**Task to complete**
Your output should be the entries below, exact in every detail.

**Records contained in a dataset**
Segment Open

/-- The machine. -/
structure State where
  /-- Bytes of memory: key = space × 2^56 + address; space 0 device-physical (R319), 1 host, 2 + d device d,
  32 + c core store of core c. Unlisted bytes read 0. -/
  mem : SMap Byte
  /-- Memory words holding an uncorrectable error, by key of the 8-byte word (R156, R297). -/
  poison : SMap Bool
  /-- Carve-out copies: key = core × 2^64 + memory key (R189). -/
  carve : SMap Carve
  /-- Stores whose registration has not completed, oldest first by number (R195). -/
  regq : SMap Reg
  /-- Owner core and tenant tag of registered bytes (R189, R304). -/
  owners : SMap (Nat × Nat)
  /-- Bytes that a home-cache line may hold newer than its memory, with the tag of the line (R304, R305). -/
  dirty : SMap Nat
  /-- Translations. -/
  tlb : List Tlb
  /-- Remapped granules: granule to granule (R302, R311). -/
  remaps : SMap Nat
  /-- Granules whose accesses a remap holds (R311). -/
  held : List Nat
  /-- Corrected errors of granules since reset (R297). -/
  ecc : SMap Nat
  /-- Retired granules (R297, R344). -/
  retired : List Nat
  /-- Warps by number. -/
  warps : SMap Warp
  /-- Blocks by number. -/
  blocks : SMap Block
  /-- Groves by number. -/
  groves : SMap Grove
  /-- Trails by number. -/
  trails : SMap Trail
  /-- Barriers by number. -/
  barriers : SMap Barrier
  /-- Submissions by number. -/
  subs : SMap Submission
  /-- Long-latency results that have not landed, by number. -/
  inflight : SMap Land
  /-- Copy commands by number. -/
  cmds : SMap CopyCmd
  /-- Array operations by number, in the order appended. -/
  ops : SMap ArrayOp
  /-- Quadrants: key 4 × core + quadrant. -/
  quads : SMap Quadrant
  /-- Quadrant claims by number, in the order made. -/
  claims : SMap Claim
  /-- Saplings in seedbeds and rings, in order of acceptance. -/
  saplings : SMap Sapling
  /-- Exits still to be recorded. -/
  exits : SMap SaplingExit
  /-- Bins to be formed by their timer: core, bin and grove. -/
  flushes : List (Nat × Nat × Nat)
  /-- Capsule deliveries. -/
  deliveries : SMap Delivery
  /-- Holders of capsule records, by record key (R251, R260). -/
  holders : SMap Holder
  /-- Capsule steps on their way. -/
  steps : SMap CapStep
  /-- Contexts: key 16 × function + slot (R314). -/
  contexts : SMap Context
  /-- The tag table (R289). -/
  tags : SMap Tag
  /-- Requests the host has denied and whose accesses have not taken their faults yet: index and entry (R289). -/
  denials : List (Nat × Tag)
  /-- Host pages ATS has answered for (R319). -/
  ats : List AtsEntry
  /-- ATS requests outstanding: context and page. -/
  atsReq : List (Nat × Nat)
  /-- ATS invalidations that wait for accesses: function and host page (R319). -/
  atsInv : List (Nat × Nat)
  /-- Stands 0 to 11. -/
  stands : SMap Stand
  /-- VFs 1 to 192. -/
  vfs : SMap VFn
  /-- Counters by function. -/
  counters : SMap Counters
  /-- Links 0 to 11. -/
  links : SMap Link
  /-- Requests to other devices, by the tag they travel with (R320, R322). -/
  requests : SMap Request
  /-- Barrier packets that have come and cannot be taken yet: device and message (R324). -/
  early : List (Nat × List Byte)
  /-- Device groups this device still serves as root (R324). -/
  roots : List GroupRoot
  /-- HXDEV. -/
  hxdev : Word
  /-- MGCLAIM: HAND and OWNER. -/
  hand : Nat
  /-- OWNER. -/
  owner : Nat
  /-- MGFROZEN. -/
  frozen : Word
  /-- FWSTAT.ERR. -/
  fwErr : Nat
  /-- FWSTAT.STATE: 0 boot ROM, 1 running, 2 recovery. -/
  fwState : Nat
  /-- FWSTAGE. -/
  fwStage : DWord
  /-- Digest of the running firmware body and its security version (R344). -/
  fwBody : List Byte
  /-- Security version of the running firmware. -/
  fwVersion : Nat
  /-- LTSEL. -/
  ltsel : Word
  /-- Lifetime counts since the last record write (R346). -/
  life : SMap Word
  /-- Time of the next lifetime record write. -/
  lifeNext : Nat
  /-- Droop detectors by core. -/
  droop : SMap Droop
  /-- What the part is made with, and flash. -/
  part : Part
  /-- Powered. -/
  power : Bool
  /-- A freeze is running, with its D1 and D2; the memory it has copied out (R296). -/
  freeze : Option (Nat × Nat)
  /-- The host's freeze buffer: device memory as copied. -/
  frozenMem : Option (SMap Byte)
  /-- Messages to the world outside, newest first. -/
  outbox : List Msg
  /-- Time in thirds of a reference-clock cycle: one nominal main-clock cycle each (R1, R4). -/
  time : Nat
  /-- The model's own: who moves next (assumption 3). -/
  turns : List Turn
  /-- The model's own: the gang that issues: warp and lowest slice. -/
  cur : Option (Nat × Nat)
  /-- The model's own: free values drawn so far (assumption 4). -/
  fresh : Nat
  /-- The model's own: the next number of a warp, a block, a command. -/
  nextId : Nat
  /-- The model's own: steps that changed something a waiting gang may wait for. -/
  progress : Nat
deriving DecidableEq, Repr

Segment Closed

**Finished task**
/-- The machine. -/
structure State where
  /-- Bytes of memory: key = space × 2^56 + address; space 0 device-physical (R319), 1 host, 2 + d device d,
  32 + c core store of core c. Unlisted bytes read 0. -/
  mem : SMap Byte
  /-- Memory words holding an uncorrectable error, by key of the 8-byte word (R156, R297). -/
  poison : SMap Bool
  /-- Carve-out copies: key = core × 2^64 + memory key (R189). -/
  carve : SMap Carve
  /-- Stores whose registration has not completed, oldest first by number (R195). -/
  regq : SMap Reg
  /-- Owner core and tenant tag of registered bytes (R189, R304). -/
  owners : SMap (Nat × Nat)
  /-- Bytes that a home-cache line may hold newer than its memory, with the tag of the line (R304, R305). -/
  dirty : SMap Nat
  /-- Translations. -/
  tlb : List Tlb
  /-- Remapped granules: granule to granule (R302, R311). -/
  remaps : SMap Nat
  /-- Granules whose accesses a remap holds (R311). -/
  held : List Nat
  /-- Corrected errors of granules since reset (R297). -/
  ecc : SMap Nat
  /-- Retired granules (R297, R344). -/
  retired : List Nat
  /-- Warps by number. -/
  warps : SMap Warp
  /-- Blocks by number. -/
  blocks : SMap Block
  /-- Groves by number. -/
  groves : SMap Grove
  /-- Trails by number. -/
  trails : SMap Trail
  /-- Barriers by number. -/
  barriers : SMap Barrier
  /-- Submissions by number. -/
  subs : SMap Submission
  /-- Long-latency results that have not landed, by number. -/
  inflight : SMap Land
  /-- Copy commands by number. -/
  cmds : SMap CopyCmd
  /-- Array operations by number, in the order appended. -/
  ops : SMap ArrayOp
  /-- Quadrants: key 4 × core + quadrant. -/
  quads : SMap Quadrant
  /-- Quadrant claims by number, in the order made. -/
  claims : SMap Claim
  /-- Saplings in seedbeds and rings, in order of acceptance. -/
  saplings : SMap Sapling
  /-- Exits still to be recorded. -/
  exits : SMap SaplingExit
  /-- Bins to be formed by their timer: core, bin and grove. -/
  flushes : List (Nat × Nat × Nat)
  /-- Capsule deliveries. -/
  deliveries : SMap Delivery
  /-- Holders of capsule records, by record key (R251, R260). -/
  holders : SMap Holder
  /-- Capsule steps on their way. -/
  steps : SMap CapStep
  /-- Contexts: key 16 × function + slot (R314). -/
  contexts : SMap Context
  /-- The tag table (R289). -/
  tags : SMap Tag
  /-- Requests the host has denied and whose accesses have not taken their faults yet: index and entry (R289). -/
  denials : List (Nat × Tag)
  /-- Host pages ATS has answered for (R319). -/
  ats : List AtsEntry
  /-- ATS requests outstanding: context and page. -/
  atsReq : List (Nat × Nat)
  /-- ATS invalidations that wait for accesses: function and host page (R319). -/
  atsInv : List (Nat × Nat)
  /-- Stands 0 to 11. -/
  stands : SMap Stand
  /-- VFs 1 to 192. -/
  vfs : SMap VFn
  /-- Counters by function. -/
  counters : SMap Counters
  /-- Links 0 to 11. -/
  links : SMap Link
  /-- Requests to other devices, by the tag they travel with (R320, R322). -/
  requests : SMap Request
  /-- Barrier packets that have come and cannot be taken yet: device and message (R324). -/
  early : List (Nat × List Byte)
  /-- Device groups this device still serves as root (R324). -/
  roots : List GroupRoot
  /-- HXDEV. -/
  hxdev : Word
  /-- MGCLAIM: HAND and OWNER. -/
  hand : Nat
  /-- OWNER. -/
  owner : Nat
  /-- MGFROZEN. -/
  frozen : Word
  /-- FWSTAT.ERR. -/
  fwErr : Nat
  /-- FWSTAT.STATE: 0 boot ROM, 1 running, 2 recovery. -/
  fwState : Nat
  /-- FWSTAGE. -/
  fwStage : DWord
  /-- Digest of the running firmware body and its security version (R344). -/
  fwBody : List Byte
  /-- Security version of the running firmware. -/
  fwVersion : Nat
  /-- LTSEL. -/
  ltsel : Word
  /-- Lifetime counts since the last record write (R346). -/
  life : SMap Word
  /-- Time of the next lifetime record write. -/
  lifeNext : Nat
  /-- Droop detectors by core. -/
  droop : SMap Droop
  /-- What the part is made with, and flash. -/
  part : Part
  /-- Powered. -/
  power : Bool
  /-- A freeze is running, with its D1 and D2; the memory it has copied out (R296). -/
  freeze : Option (Nat × Nat)
  /-- The host's freeze buffer: device memory as copied. -/
  frozenMem : Option (SMap Byte)
  /-- Messages to the world outside, newest first. -/
  outbox : List Msg
  /-- Time in thirds of a reference-clock cycle: one nominal main-clock cycle each (R1, R4). -/
  time : Nat
  /-- The model's own: who moves next (assumption 3). -/
  turns : List Turn
  /-- The model's own: the gang that issues: warp and lowest slice. -/
  cur : Option (Nat × Nat)
  /-- The model's own: free values drawn so far (assumption 4). -/
  fresh : Nat
  /-- The model's own: the next number of a warp, a block, a command. -/
  nextId : Nat
  /-- The model's own: steps that changed something a waiting gang may wait for. -/
  progress : Nat
deriving DecidableEq, Repr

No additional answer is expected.